(Saved entries)

################

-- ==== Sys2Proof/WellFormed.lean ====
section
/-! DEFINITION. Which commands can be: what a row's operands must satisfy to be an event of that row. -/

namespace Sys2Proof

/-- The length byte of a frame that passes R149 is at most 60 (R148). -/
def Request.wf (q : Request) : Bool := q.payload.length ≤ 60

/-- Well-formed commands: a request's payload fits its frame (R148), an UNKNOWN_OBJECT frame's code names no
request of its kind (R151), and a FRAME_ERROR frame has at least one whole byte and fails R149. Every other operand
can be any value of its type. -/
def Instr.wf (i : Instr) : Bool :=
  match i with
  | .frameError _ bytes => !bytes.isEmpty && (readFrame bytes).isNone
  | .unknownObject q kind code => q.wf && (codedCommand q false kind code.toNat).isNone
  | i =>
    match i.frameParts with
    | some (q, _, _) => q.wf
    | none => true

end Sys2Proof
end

################

Please transcribe the data shown above in full, exactly as it stands.

-- ==== Sys2Proof/WellFormed.lean ====
section
/-! DEFINITION. Which commands can be: what a row's operands must satisfy to be an event of that row. -/

namespace Sys2Proof

/-- The length byte of a frame that passes R149 is at most 60 (R148). -/
def Request.wf (q : Request) : Bool := q.payload.length ≤ 60

/-- Well-formed commands: a request's payload fits its frame (R148), an UNKNOWN_OBJECT frame's code names no
request of its kind (R151), and a FRAME_ERROR frame has at least one whole byte and fails R149. Every other operand
can be any value of its type. -/
def Instr.wf (i : Instr) : Bool :=
  match i with
  | .frameError _ bytes => !bytes.isEmpty && (readFrame bytes).isNone
  | .unknownObject q kind code => q.wf && (codedCommand q false kind code.toNat).isNone
  | i =>
    match i.frameParts with
    | some (q, _, _) => q.wf
    | none => true

end Sys2Proof
end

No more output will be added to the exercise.